Sometimes I listen to my intuition. Sometimes I don’t. Other times I get to observe random strangers demonstrate What a Little Hope Can Do, like a few weeks ago.  I wish I deferred to my intuition more often, but sometimes my analytical, risk-averse, or logical side wins out, which of course is sometimes the right thing as well. If I’m hesitant or anxious to take a risk, I can justify seven ways to Sunday why I shouldn’t do it. But sometimes you have to make the jump.

Finally the day came when my trainer hit me up with his idea: I’d pre-pay $1,000 for training, and in exchange he’d reduce his rate by 50%–effectively giving me double the number of training sessions. I thought about it for a few minutes and agreed to the plan. Drafted a simple agreement with signatures, captured all his information including social, address, alternate phone numbers, and his email.

Fast forward two weeks, I text him to schedule a workout and he never responds. Eventually called the gym where he trained and found out that he had skipped town. Totally gone.

Numerous calls, emails, texts over a period of weeks and months yielded nothing (though I did catch him on the phone once). I went full spectrum from southern polite to New York City nuclear. Nothing worked. Since then I’ve been torqued at this guy for ditching our deal. Until two days ago. I was at the gym late one night and on Pandora came a song by Safety Suit called “Life Left to Go” and as I’m listening to the somewhat mesmerizing melody doing lat pull downs I realized what happened with this situation was really lousy, though not because I’d lost a grand.

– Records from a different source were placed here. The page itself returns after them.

-- ==== Sys2Proof/Machine/Matrix.lean ====
section
/-! DEFINITION. The matrix engine (03 R104 to R121, R127, R129 to R132, R136 to R138, R147, R704, R705). -/

namespace Sys2Proof.Machine

/-! ### Format families (Table 3.1) -/

inductive Fam where
  | int4 | int8 | fp8 | bf16 | mx4 | mx
deriving DecidableEq, Repr

/-- The family of a format pair; none where the pair is not supported (R105). -/
def famOf (fa fb : Nat) : Option Fam :=
  if fa ≤ 1 ∧ fb ≤ 1 then some .int4
  else if fa ≤ 3 ∧ fb ≤ 3 then some .int8
  else if (fa = 4 ∨ fa = 5) ∧ (fb = 4 ∨ fb = 5) then some .fp8
  else if fa = 6 ∧ fb = 6 then some .bf16
  else if fa = 0xB ∧ fb = 0xB then some .mx4
  else if fmtIsMx fa && fmtIsMx fb then some .mx
  else none

/-- The kind of accumulator of a family. -/
def Fam.kind : Fam → AccKind
  | .int4 => .int32
  | .int8 => .int32
  | _ => .fp32

/-- The 4-bit families take two k in each input step. -/
def Fam.four : Fam → Bool
  | .int4 => true
  | .mx4 => true
  | _ => false

/-- K of an MOP with LEN input steps (R104). -/
def Fam.depth (f : Fam) (len : Nat) : Nat := if f.four then 2 * len else if f = .bf16 then len / 4 else len

/-- An LEN that R106 refuses for an MOP. -/
def Fam.lenBad (f : Fam) (len : Nat) : Bool :=
  len == 0 || (f == .bf16 && len % 4 != 0) || (f == .mx4 && len % 16 != 0) || (f == .mx && len % 32 != 0)

/-- V of an MWS (R112). -/
def Fam.vecs (f : Fam) (len : Nat) : Nat := if f = .bf16 then len / 4 else len
def Fam.mwsBad (f : Fam) (len : Nat) : Bool := (f == .bf16 && len % 4 != 0) || decide (f.vecs len = 0) || decide (32 < f.vecs len)

/-- Rows of a stationary set, which is the length of an activation vector (R111). -/
def Fam.setRows (f : Fam) : Nat := if f.four then 64 else 32

/-! ### Issue -/

/-- The kind that a bank will have when the operations in the engine have ended (R109). -/
def Arch.kindAfter (a : Arch) (bank : Nat) : AccKind :=
  a.mxe.foldl (fun k o =>
    if o.bank != bank then k else
      match o.op with
      | .mop => ((famOf o.a o.b).map Fam.kind).getD k
      | .mws => ((famOf o.a o.b).map Fam.kind).getD k
      | .mclr => .empty
      | .mrd => if o.n.testBit 2 then .empty else k
      | _ => k) (mget .empty a.accKind bank)

/-- Whether an operation in the engine writes a bank (R55, R118). -/
def Arch.bankBusy (a : Arch) (bank : Nat) : Bool :=
  a.mxe.any fun o => o.bank == bank && match o.op with
    | .mop => true
    | .mws => true
    | .mclr => true
    | .mrd => o.n.testBit 2
    | _ => false

/-- The pair recorded by the set that an MWS would use: the pending set, or else the active one (R705). -/
def Arch.mwsPair (a : Arch) : Option (BitVec 4 × BitVec 4) :=
  let set (b : Bool) := mget {} a.sets (b2n b)
  let start := ((set a.active).pair, if a.pending then some (set (! a.active)).pair else none)
  let fin := a.mxe.foldl (fun (st : Option (BitVec 4 × BitVec 4) × Option (Option (BitVec 4 × BitVec 4))) o =>
    match o.op with
    | .msld => (st.1, some (some (BitVec.ofNat 4 o.a, BitVec.ofNat 4 o.b)))
    | .mws => (st.2.getD st.1, none)
    | _ => st) start
  fin.2.getD fin.1

/-- The checks of a matrix instruction at issue, in the order of R704. -/
def matPre (f : MatrixF) (illegal format len : Bool) : Option Nat :=
  firstFault [(f.rsv != 0 || tkBad f.tk || illegal, 0x01), (format, 0x06), (len, 0x01)]

/-- ACC = 1 on a bank of another kind (R109). -/
def Arch.accBad (a : Arch) (f : MatrixF) (fam : Fam) : Bool :=
  f.acc && a.kindAfter (b2n f.bank) != .empty && a.kindAfter (b2n f.bank) != fam.kind

/-- Whether the MXE accepts no further operation: its last one is still in input. Whether that is so is timing: a free value; ten operations at most
drain beside the one in input, since each takes a step of input at least (R51, log 104). -/
def State.mxeFull (s : State) (c : Nat) : Bool :=
  let m := (s.core c).arch.mxe
  m != [] && (decide (11 ≤ m.length) || Config.freeNat s.free % 2 == 0)

/-- Issue a matrix instruction: it stalls until the MXE accepts it (R51), while a TDSET loads its descriptor, and for `busy` (R55). -/
def matOp (i : Instr) (c : Nat) (f : MatrixF) (op : EOp) (pre : Option Nat) (busy : Bool) (regs : List (BitVec 4))
    (startFault : State → EngOp → Option (Nat × Nat)) (mk : Arch → EngOp → EngOp) (s : State) : Out :=
  let pc := s.pcOf c
  s.issue i c f.g pre (fun t => t.ownPost c (tkOf f.tk) 1 pc)
    (s.mxeFull c || (s.core c).arch.tdBusy regs || busy) fun t1 =>
      let t0 := { t1 with free := t1.free + 1 }
      let a := (t0.core c).arch
      let o := mk a
        { op := op, pc := pc, tk := tkOf f.tk, ta := a.rdT f.ta, tb := a.rdT f.tb, tc := a.rdT f.tc, n := f.len.toNat,
          a := f.fa.toNat, b := f.fb.toNat, bank := b2n f.bank, acc := f.acc }
      let t := t0.next c
      t.startEngine c 1 pc (startFault t o) fun u => u.modArch c fun y => { y with mxe := y.mxe ++ [o] }

/-- Bytes of a data row of 32 elements (R107). -/
def rowBytes (fmt : Nat) : Nat := 4 * fmtBits fmt

/-- The fault of a k-major operand of K rows (R62, R74, R88, R107). An MX operand with SSTRIDE below 32, for which R108 names no fault, is a descriptor
fault (log 101). -/
def State.operandFault (s : State) (c : Nat) (d : Desc) (fmt k : Nat) : Option (Nat × Nat) :=
  let mx := fmtIsMx fmt
  let data := (List.range k).map fun i => (d.srcRow (if mx then mxRow i else i), rowBytes fmt)
  let scales := if mx then (List.range (k / 32)).map fun b => (d.srcRow (mxScaleRow b), 32) else []
  (descIf (! d.ok || d.fmt != fmt || d.rowLen != rowBytes fmt || decide (d.rows < k + (if mx then k / 32 else 0)) ||
    (mx && decide (d.sstride < 32)) || ! rowsInside c (d.srcRows d.rows))).or
  (s.reachAll c (data ++ scales))

/-- An MOP: R105, R109, then R106; its operands at the start. -/
def execMop (c : Nat) (f : MatrixF) (s : State) : Out :=
  let a := (s.core c).arch
  let fam := famOf f.fa.toNat f.fb.toNat
  let bad := match fam with
    | none => true
    | some m => a.accBad f m
  let k := match fam with
    | none => 0
    | some m => m.depth f.len.toNat
  matOp (.mop c f) c f .mop (matPre f false bad ((fam.map (·.lenBad f.len.toNat)).getD false)) false [f.ta, f.tb]
    (fun t o => (t.operandFault c (descOf o.ta) o.a k).or (t.operandFault c (descOf o.tb) o.b k)) (fun _ o => o) s

/-- An MSLD loads TA's rows into the idle set (R111). -/
def execMsld (c : Nat) (f : MatrixF) (s : State) : Out :=
  let fam := famOf f.fa.toNat f.fb.toNat
  matOp (.msld c f) c f .msld (matPre f false fam.isNone false) false [f.ta]
    (fun t o => t.operandFault c (descOf o.ta) o.a ((fam.map Fam.setRows).getD 32)) (fun _ o => o) s

/-- Bytes of one activation row: its elements, and in an MX format a scale for each block (R113, R705). -/
def actBytes (fam : Fam) (fmt : Nat) : Nat := fam.setRows * fmtBits fmt / 8 + (if fmtIsMx fmt then fam.setRows / 32 else 0)

/-- The fault of the activation operand of an MWS. -/
def State.actFault (s : State) (c : Nat) (d : Desc) (fam : Fam) (fmt v : Nat) : Option (Nat × Nat) :=
  (descIf (! d.ok || d.fmt != fmt || d.rowLen != actBytes fam fmt || decide (d.rows < v) || ! rowsInside c (d.srcRows d.rows))).or
  (s.reachAll c ((List.range v).map fun i => (d.srcRow i, d.rowLen)))

/-- An MWS: R105, R109, R705, then R112. -/
def execMws (c : Nat) (f : MatrixF) (s : State) : Out :=
  let a := (s.core c).arch
  let fam := famOf f.fa.toNat f.fb.toNat
  let pair := match a.mwsPair with
    | none => false
    | some p => p != (f.fa, f.fb)
  let bad := match fam with
    | none => true
    | some m => a.accBad f m || pair
  matOp (.mws c f) c f .mws (matPre f false bad ((fam.map (·.mwsBad f.len.toNat)).getD false)) false [f.tb]
    (fun t o => match fam with
      | none => none
      | some m => t.actFault c (descOf o.tb) m o.b (m.vecs o.n)) (fun _ o => o) s

/-- The formats MRD accepts, and those that need no slot (R121). -/
def mrdFmt (fa : Nat) : Bool := fa ≤ 6 || fa == 0xD || fa == 0xE
def mrdWide (fa : Nat) : Bool := fa == 0xD || fa == 0xE

/-- The fault of an MRD when it starts (R62, R74, R88, R119, R147). -/
def State.mrdFault (s : State) (c : Nat) (o : EngOp) : Option (Nat × Nat) :=
  let tc := descOf o.tc
  let slot := (s.core c).arch.slotCfg o.b
  let epi (on : Bool) (t : BitVec 256) : List (Nat × Nat) := if on then [((descOf t).src, 512)] else []
  let rows := (List.range 32).map fun i => (tc.dstRow i, tc.rowLen)
  let vecs := epi (o.n.testBit 0) o.ta ++ epi (o.n.testBit 1) o.tb
  (descIf (! tc.ok || tc.fmt != o.a || tc.rowLen != rowBytes o.a || decide (tc.rows < 32) || ! rowsInside c (tc.dstRows tc.rows) ||
    ! rowsInside c vecs || (! mrdWide o.a && ! zpOk slot o.a))).or
  (s.reachAll c (vecs ++ rows))

/-- An MRD: bits [15:3] of LEN are reserved and ACC must be 0 (R119); the formats of R121; it stalls until its bank is readable (R118). -/
def execMrd (c : Nat) (f : MatrixF) (s : State) : Out :=
  let a := (s.core c).arch
  let bank := b2n f.bank
  matOp (.mrd c f) c f .mrd (matPre f (f.acc || decide (8 ≤ f.len.toNat))
      (! mrdFmt f.fa.toNat || (f.fa == 0xD && a.kindAfter bank == .fp32)) false) (a.bankBusy bank)
    (f.tc :: (if f.len.getLsbD 0 then [f.ta] else []) ++ (if f.len.getLsbD 1 then [f.tb] else []))
    (fun t o => t.mrdFault c o)
    (fun y o => if mrdWide o.a then o else { o with scale := w32 (y.slotGet o.b 8 4), zp := w16 (y.slotGet o.b 0xC 2) }) s

/-- MCLR makes a bank empty. -/
def execMclr (c : Nat) (f : MatrixF) (s : State) : Out := matOp (.mclr c f) c f .mclr (matPre f false false false) false [] (fun _ _ => none) (fun _ o => o) s

/-! ### What the cells hold (R104, R129 to R132) -/

/-- Accumulator cell (i, j) of a bank. -/
def Arch.cell (a : Arch) (bank i j : Nat) : Nat := (mget 0 a.acc (bank * 1024 + i * 32 + j)).toNat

But because I knew that I was supposed to give this guy a break before all of this went down. Incidentally, if I’d done that I wouldn’t be blogging about it–instead I’m sharing the scenario where I didn’t listen to my intuition. Which resulted in two dynamics, both of which are pretty s*&$@y:

It left one man knowing he was a thief.

And another man knowing he was robbed.

I’m not absolving this guy of his responsibility. If you interpret this as me saying that my act of not giving a guy a $1,000 makes him justified, then you’re totally missing the point. That is, most definitely, not what I’m saying. There could be a lot of lessons in here. I see all the obvious ones, but I saw those in advance–I knew the risk. And then there’s a chance that the logical lessons really aren’t the lessons at all.

Maybe there’s another lesson in here. Maybe it’s the hidden one.

And maybe it’s the magical one.

No doubts, take Lasix only as prescribed by your doctor. Levitra is one of the best-known medications of all period. What is the most significant data you must study about levitra vs cialis? Most doctors say the effectiveness of Levitra is well documented. Absolutely, a sexual problem refers to a problem during any phase of the sexual response cycle that prevents the individual from experiencing satisfaction from the sexual life. Whilst sex is not vital for good health, it’s doubtless great for anyone. Why it happen? What kinds of professionals treat sexual diseases in men? A common class of antidepressants, which include Zoloft — can kill the mood in bedroom.